【スウェーデン】公的年金AP4、低炭素戦略での株式投資は株投資全体の31%に増加 2018/03/06 最新ニュース

 スウェーデン公的年金基金AP4は2月22日、2017年の運用パフォーマンスを発表。低炭素戦略での株式運用額がグローバル株式アセットクラス全体の31%を占めるまでになったことを明らかにした。AP4は、低炭素戦略での運用を、リスク低減と同時にリターンを高めるためと説明。今後も増やしていく方向性を表明した。

 AP4は投資先のガバナンス強化もさらに強めていく。2017年の投資先企業の株主総会では、スウェーデン企業73社、海外企業896社に対し議決権を行使。2018年も株主総会に先駆け、すでにスウェーデン企業31社の取締役会指名委員会に積極的に関与している。議決権行使やエンゲージメントは、国連責任投資原則(PRI)が求めるアクティブ・オーナーシップの一環。

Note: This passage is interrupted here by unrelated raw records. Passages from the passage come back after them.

-- ==== Sys2Proof/WellFormed.lean ====
section
/-! DEFINITION. When a command is well formed: every number lies in the range of what it names (R11). A command that is not well
formed names nothing of the device. -/

namespace Sys2Proof

/-- The operands lie in their ranges. -/
def Instr.wf : Instr → Bool
  | .power3v3Rise => true
  | .power12vRise => true
  | .coreOk => true
  | .refclkStable => true
  | .refclkLoss => true
  | .perstDeassert => true
  | .perstAssert => true
  | .power12vLoss => true
  | .power3v3Loss => true
  | .hotReset => true
  | .linkDown => true
  | .flrPf => true
  | .flrVf k => decide (1 ≤ k ∧ k ≤ 16)
  | .polReset fn p v => decide (fn ≤ 16 ∧ p < 16 ∧ v < 2 ^ 64)
  | .secBootCmd fn v => decide (fn ≤ 16 ∧ v < 2 ^ 64)
  | .firmwareVerifyDone => true
  | .hubFirmwareRunning => true
  | .secSvnCmd fn v => decide (fn ≤ 16 ∧ v < 2 ^ 64)
  | .fuseProgramComplete _ => true
  | .lcSecure fn => decide (fn ≤ 16)
  | .lcDebug fn _ => decide (fn ≤ 16)
  | .lcReturn fn _ => decide (fn ≤ 16)
  | .lcRetire fn => decide (fn ≤ 16)
  | .getVersion fn => decide (fn ≤ 16)
  | .getCapabilities fn _ => decide (fn ≤ 16)
  | .negotiateAlgorithms fn _ => decide (fn ≤ 16)
  | .getDigests fn _ => decide (fn ≤ 16)
  | .getCertificate fn _ _ off _ => decide (fn ≤ 16 ∧ off < 2 ^ 26)
  | .challenge fn _ _ _ => decide (fn ≤ 16)
  | .getMeasurements fn _ _ _ _ => decide (fn ≤ 16)
  | .keyExchange fn _ _ _ => decide (fn ≤ 16)
  | .finish fn _ _ => decide (fn ≤ 16)
  | .keyUpdate fn _ _ => decide (fn ≤ 16)
  | .heartbeat fn _ => decide (fn ≤ 16)
  | .endSession fn _ => decide (fn ≤ 16)
  | .ideKm fn _ _ => decide (fn ≤ 16)
  | .doorbell fn off _ v => decide (fn ≤ 16 ∧ off < 2 ^ 26 ∧ v < 2 ^ 64)
  | .entryFetch r => decide (r < 8192)
  | .hostReadCompletion _ _ => true
  | .hostReadTimeout _ => true
  | .ringEnable fn r v => decide (fn ≤ 16 ∧ r < 8192 ∧ v < 2 ^ 64)
  | .ringDisable fn r => decide (fn ≤ 16 ∧ r < 8192)
  | .ringDrainComplete r => decide (r < 8192)
  | .ringIfSel fn v => decide (fn ≤ 16 ∧ v < 2 ^ 64)
  | .nop r => decide (r < 8192)
  | .job r _ => decide (r < 8192)
  | .imageValidationDone p _ => decide (p < 16)
  | .sluWait r => decide (r < 8192)
  | .sluSignal r => decide (r < 8192)
  | .sluSet r => decide (r < 8192)
  | .copy r => decide (r < 8192)
  | .copyComplete r _ => decide (r < 8192)
  | .msixUnmask fn vec => decide (fn ≤ 16 ∧ vec < 2048)
  | .tableLoad r => decide (r < 8192)
  | .tableLoadComplete r _ => decide (r < 8192)
  | .tableActivate r => decide (r < 8192)
  | .keyInstall r _ => decide (r < 8192)
  | .keyErase r => decide (r < 8192)
  | .channelEnable fn c v => decide (fn ≤ 16 ∧ c < 256 ∧ v < 2 ^ 64)
  | .channelDisable fn c => decide (fn ≤ 16 ∧ c < 256)
  | .hostWriteAperture fn ap _ _ _ => decide (fn ≤ 16 ∧ ap < 256)
  | .hostReadAperture fn ap _ _ => decide (fn ≤ 16 ∧ ap < 256)
  | .vfEnable n => decide (n ≤ 16)
  | .sluOwner fn i v => decide (fn ≤ 16 ∧ i < 8192 ∧ v < 2 ^ 64)
  | .sluGrant fn g v => decide (fn ≤ 16 ∧ g < 4096 ∧ v < 2 ^ 64)
  | .ctxEnable fn n v => decide (fn ≤ 16 ∧ n < 4096 ∧ v < 2 ^ 64)
  | .ctxDisable fn n => decide (fn ≤ 16 ∧ n < 4096)
  | .contextLoadComplete n => decide (n < 4096)
  | .warmupStart p _ _ => decide (p < 16)
  | .warmupComplete p _ => decide (p < 16)
  | .segmentBarrier p => decide (p < 16)
  | .jobFaultEnd p => decide (p < 16)
  | .watchdogExpiry p => decide (p < 16)
  | .stepRelease p d q n => decide (p < 16 ∧ d < 20 ∧ q < 15 ∧ n < 65536)
  | .nopStep p d q => decide (p < 16 ∧ d < 20 ∧ q < 15)
  | .activate p d e => decide (p < 16 ∧ d < 20 ∧ e < 2)
  | .activateSmoothing p d => decide (p < 16 ∧ d < 20)
  | .bankDrainComplete n => decide (n < 182)
  | .matmul p d q _ _ => decide (p < 16 ∧ d < 20 ∧ q < 15)
  | .distL2sq p d q _ _ => decide (p < 16 ∧ d < 20 ∧ q < 15)
  | .distL1 p d q _ _ => decide (p < 16 ∧ d < 20 ∧ q < 15)
  | .maxplus p d q _ _ => decide (p < 16 ∧ d < 20 ∧ q < 15)
  | .minplus p d q _ _ => decide (p < 16 ∧ d < 20 ∧ q < 15)
  | .hamming p d q _ _ => decide (p < 16 ∧ d < 20 ∧ q < 15)
  | .cmpcount p d q _ _ => decide (p < 16 ∧ d < 20 ∧ q < 15)
  | .repeatComplete site _ => decide (site < 25)
  | .substituteReady site => decide (site < 25)
  | .substituteComplete site _ _ => decide (site < 25)
  | .targetedSelfTestEnd site phys _ => decide (site < 25 ∧ phys < 9)
  | .fadd p d e _ => decide (p < 16 ∧ d < 20 ∧ e < 2)
  | .fsub p d e _ => decide (p < 16 ∧ d < 20 ∧ e < 2)
  | .fmul p d e _ => decide (p < 16 ∧ d < 20 ∧ e < 2)
  | .fma p d e _ => decide (p < 16 ∧ d < 20 ∧ e < 2)
  | .fmin p d e _ => decide (p < 16 ∧ d < 20 ∧ e < 2)
  | .fmax p d e _ => decide (p < 16 ∧ d < 20 ∧ e < 2)
  | .clamp p d e _ => decide (p < 16 ∧ d < 20 ∧ e < 2)
  | .fabs p d e _ => decide (p < 16 ∧ d < 20 ∧ e < 2)
  | .fneg p d e _ => decide (p < 16 ∧ d < 20 ∧ e < 2)
  | .cmpEq p d e _ => decide (p < 16 ∧ d < 20 ∧ e < 2)
  | .cmpNe p d e _ => decide (p < 16 ∧ d < 20 ∧ e < 2)
  | .cmpLt p d e _ => decide (p < 16 ∧ d < 20 ∧ e < 2)
  | .cmpLe p d e _ => decide (p < 16 ∧ d < 20 ∧ e < 2)
  | .cmpGt p d e _ => decide (p < 16 ∧ d < 20 ∧ e < 2)
  | .cmpGe p d e _ => decide (p < 16 ∧ d < 20 ∧ e < 2)
  | .sel p d e _ => decide (p < 16 ∧ d < 20 ∧ e < 2)
  | .cvt p d e _ => decide (p < 16 ∧ d < 20 ∧ e < 2)
  | .iadd p d e _ => decide (p < 16 ∧ d < 20 ∧ e < 2)
  | .isub p d e _ => decide (p < 16 ∧ d < 20 ∧ e < 2)
  | .imin p d e _ => decide (p < 16 ∧ d < 20 ∧ e < 2)
  | .imax p d e _ => decide (p < 16 ∧ d < 20 ∧ e < 2)
  | .bitAnd p d e _ => decide (p < 16 ∧ d < 20 ∧ e < 2)
  | .bitOr p d e _ => decide (p < 16 ∧ d < 20 ∧ e < 2)
  | .bitXor p d e _ => decide (p < 16 ∧ d < 20 ∧ e < 2)
  | .shl p d e _ => decide (p < 16 ∧ d < 20 ∧ e < 2)
  | .shr p d e _ => decide (p < 16 ∧ d < 20 ∧ e < 2)
  | .exp2 p d e _ => decide (p < 16 ∧ d < 20 ∧ e < 2)
  | .exp p d e _ => decide (p < 16 ∧ d < 20 ∧ e < 2)
  | .log2 p d e _ => decide (p < 16 ∧ d < 20 ∧ e < 2)
  | .ln p d e _ => decide (p < 16 ∧ d < 20 ∧ e < 2)
  | .rcp p d e _ => decide (p < 16 ∧ d < 20 ∧ e < 2)
  | .rsqrt p d e _ => decide (p < 16 ∧ d < 20 ∧ e < 2)
  | .sqrt p d e _ => decide (p < 16 ∧ d < 20 ∧ e < 2)
  | .tanh p d e _ => decide (p < 16 ∧ d < 20 ∧ e < 2)
  | .erf p d e _ => decide (p < 16 ∧ d < 20 ∧ e < 2)
  | .sigmoid p d e _ => decide (p < 16 ∧ d < 20 ∧ e < 2)
  | .silu p d e _ => decide (p < 16 ∧ d < 20 ∧ e < 2)
  | .softplus p d e _ => decide (p < 16 ∧ d < 20 ∧ e < 2)
  | .geluErf p d e _ => decide (p < 16 ∧ d < 20 ∧ e < 2)
  | .geluTanh p d e _ => decide (p < 16 ∧ d < 20 ∧ e < 2)
  | .sin p d e _ => decide (p < 16 ∧ d < 20 ∧ e < 2)
  | .cos p d e _ => decide (p < 16 ∧ d < 20 ∧ e < 2)
  | .usern p d e _ => decide (p < 16 ∧ d < 20 ∧ e < 2)
  | .rmax p d e _ => decide (p < 16 ∧ d < 20 ∧ e < 2)
  | .rmin p d e _ => decide (p < 16 ∧ d < 20 ∧ e < 2)
  | .rsum p d e _ => decide (p < 16 ∧ d < 20 ∧ e < 2)
  | .rssq p d e _ => decide (p < 16 ∧ d < 20 ∧ e < 2)
  | .normRms p d e _ => decide (p < 16 ∧ d < 20 ∧ e < 2)
  | .normLayer p d e _ => decide (p < 16 ∧ d < 20 ∧ e < 2)
  | .softmax p d e _ => decide (p < 16 ∧ d < 20 ∧ e < 2)
  | .rope p d e _ => decide (p < 16 ∧ d < 20 ∧ e < 2)
  | .gather p d e _ => decide (p < 16 ∧ d < 20 ∧ e < 2)
  | .scatter p d e _ => decide (p < 16 ∧ d < 20 ∧ e < 2)
  | .scatterAdd p d e _ => decide (p < 16 ∧ d < 20 ∧ e < 2)
  | .topk p d e _ => decide (p < 16 ∧ d < 20 ∧ e < 2)
  | .quant p d e _ => decide (p < 16 ∧ d < 20 ∧ e < 2)
  | .dequant p d e _ => decide (p < 16 ∧ d < 20 ∧ e < 2)
  | .compress p d e _ => decide (p < 16 ∧ d < 20 ∧ e < 2)
  | .expand p d e _ => decide (p < 16 ∧ d < 20 ∧ e < 2)
  | .cntLoad p d e _ => decide (p < 16 ∧ d < 20 ∧ e < 2)
  | .cntStore p d e _ => decide (p < 16 ∧ d < 20 ∧ e < 2)
  | .smax p d e _ => decide (p < 16 ∧ d < 20 ∧ e < 2)
  | .smin p d e _ => decide (p < 16 ∧ d < 20 ∧ e < 2)
  | .ssum p d e _ => decide (p < 16 ∧ d < 20 ∧ e < 2)
  | .snz p d e _ => decide (p < 16 ∧ d < 20 ∧ e < 2)
  | .sfirst p d e _ => decide (p < 16 ∧ d < 20 ∧ e < 2)
  | .scnt p d e _ => decide (p < 16 ∧ d < 20 ∧ e < 2)
  | .sample p d e _ => decide (p < 16 ∧ d < 20 ∧ e < 2)
  | .transform p d _ => decide (p < 16 ∧ d < 20)
  | .move p d q _ => decide (p < 16 ∧ d < 20 ∧ q < 15)
  | .dmaSignal p d q => decide (p < 16 ∧ d < 20 ∧ q < 15)
  | .coll p d q _ => decide (p < 16 ∧ d < 20 ∧ q < 15)
  | .segmentReduce p c seg => decide (p < 16 ∧ c < 4096 ∧ seg < 65536)
  | .patrolRead site _ _ => decide (site < 25)
  | .stackScrubComplete site => decide (site < 25)
  | .polEnable fn p v => decide (fn ≤ 16 ∧ p < 16 ∧ v < 2 ^ 64)
  | .polDisable fn p => decide (fn ≤ 16 ∧ p < 16)
  | .polderReady p => decide (p < 16)
  | .dissolveComplete p => decide (p < 16)
  | .portEnable fn n v => decide (fn ≤ 16 ∧ n < 36 ∧ v < 2 ^ 64)
  | .portDisable fn n => decide (fn ≤ 16 ∧ n < 36)
  | .pcsLock n => decide (n < 36)
  | .pcsLoss n => decide (n < 36)
  | .silenceTimeout n => decide (n < 36)
  | .replayLimit n => decide (n < 36)
  | .llAckTimer n => decide (n < 36)
  | .helloTimer n => decide (n < 36)
  | .write n _ _ => decide (n < 36)
  | .readReq n _ _ => decide (n < 36)
  | .readResp n _ _ => decide (n < 36)
  | .frameSignal n _ => decide (n < 36)
  | .frameSet n _ => decide (n < 36)
  | .ack n _ => decide (n < 36)
  | .nak n _ => decide (n < 36)
  | .collData n _ _ => decide (n < 36)
  | .collCredit n _ => decide (n < 36)
  | .collAbort n _ => decide (n < 36)
  | .hello n _ => decide (n < 36)
  | .llAck n _ => decide (n < 36)
  | .goodbye n _ => decide (n < 36)
  | .pfcFrame n prio _ => decide (n < 36 ∧ prio < 8)
  | .retransmissionTimeout lp chip tc => decide (lp < 16 ∧ chip < 8192 ∧ tc < 2)
  | .connectionFailed lp chip tc => decide (lp < 16 ∧ chip < 8192 ∧ tc < 2)
  | .operationTimeout _ => true
  | .nakWaitResend _ => true
  | .fibreLatchRelease site => decide (site < 25)
  | .fibreLatchEngage site => decide (site < 25)
  | .polColl fn p v => decide (fn ≤ 16 ∧ p < 16 ∧ v < 2 ^ 64)
  | .arbiterPeriod _ => true
  | .railVoltageReached site => decide (site < 25)
  | .droopClocking site isl => decide (site < 25 ∧ isl < 16)
  | .clkPolLim fn i v => decide (fn ≤ 16 ∧ i < 64 ∧ v < 2 ^ 64)
  | .pwrMode fn v => decide (fn ≤ 16 ∧ v < 2 ^ 64)
  | .inputLimiter _ => true
  | .thermalThreshold _ _ => true
  | .thermalTrip _ => true
  | .pwrTrip fn v => decide (fn ≤ 16 ∧ v < 2 ^ 64)
  | .runStart fn p => decide (fn ≤ 16 ∧ p < 16)
  | .serviceLoopRunning p => decide (p < 16)
  | .runStop fn p => decide (fn ≤ 16 ∧ p < 16)
  | .serviceLoopStopped p => decide (p < 16)
  | .serviceLoopPass p _ => decide (p < 16)
  | .start r => decide (r < 8192)
  | .cancel r => decide (r < 8192)
  | .sessionDrop r => decide (r < 8192)
  | .requestNop r => decide (r < 8192)
  | .serviceJobComplete p => decide (p < 16)
  | .handoffSend p sq => decide (p < 16 ∧ sq < 4096)
  | .seqPages p pair => decide (p < 16 ∧ pair < 16)
  | .sessionPages p pair => decide (p < 16 ∧ pair < 16)
  | .fetch p pair => decide (p < 16 ∧ pair < 16)
  | .miss p pair => decide (p < 16 ∧ pair < 16)
  | .donationRetry p pair => decide (p < 16 ∧ pair < 16)
  | .remoteRetry p pair => decide (p < 16 ∧ pair < 16)
  | .bistSliceCmd fn n v => decide (fn ≤ 16 ∧ n < 16 ∧ v < 2 ^ 64)
  | .sliceCancel fn n => decide (fn ≤ 16 ∧ n < 16)
  | .sliceStart n => decide (n < 16)
  | .sliceComplete n _ _ _ => decide (n < 16)
  | .sliceBudget n _ _ _ => decide (n < 16)
  | .bistPackCmd fn v => decide (fn ≤ 16 ∧ v < 2 ^ 64)
  | .packLoadComplete => true
  | .bistRepairCmd fn v => decide (fn ≤ 16 ∧ v < 2 ^ 64)
  | .repairListLoadComplete => true
  | .bistFuseCmd fn v => decide (fn ≤ 16 ∧ v < 2 ^ 64)
  | .registerWrite fn off _ v => decide (fn ≤ 16 ∧ off < 2 ^ 26 ∧ v < 2 ^ 64)
  | .frameDiscard n _ => decide (n < 36)
  | .unsupportedRead fn off _ => decide (fn ≤ 16 ∧ off < 2 ^ 26)

end Sys2Proof
end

 AP4の2017年のパフォーマンスは、リターン9.1%。インカム・インデックスと長期リターン目標の双方を上回った。運用資産総額は301億スウェーデン・クローナ伸ばし、2017年年末時点で3,566億スウェーデン・クローナ(約4.6兆円)となった。背景には2017年は世界的に市況が良かったことを挙げた。過去10年の平均リターンは7.3%。2001年のAP4発足以来の平均リターンは6.1%。AP4はリターン目標として4.5%を設定している。

 AP4は運用コストの低さも強調。管理費用総額は、運用総額に対して0.1%。内訳で見ると、運用管理費が0.06%、委託手数料が0.04%。調査会社CEM Benchmarkingのデータによると、AP4の費用は他の同様のファンドに比べて46%も低いという。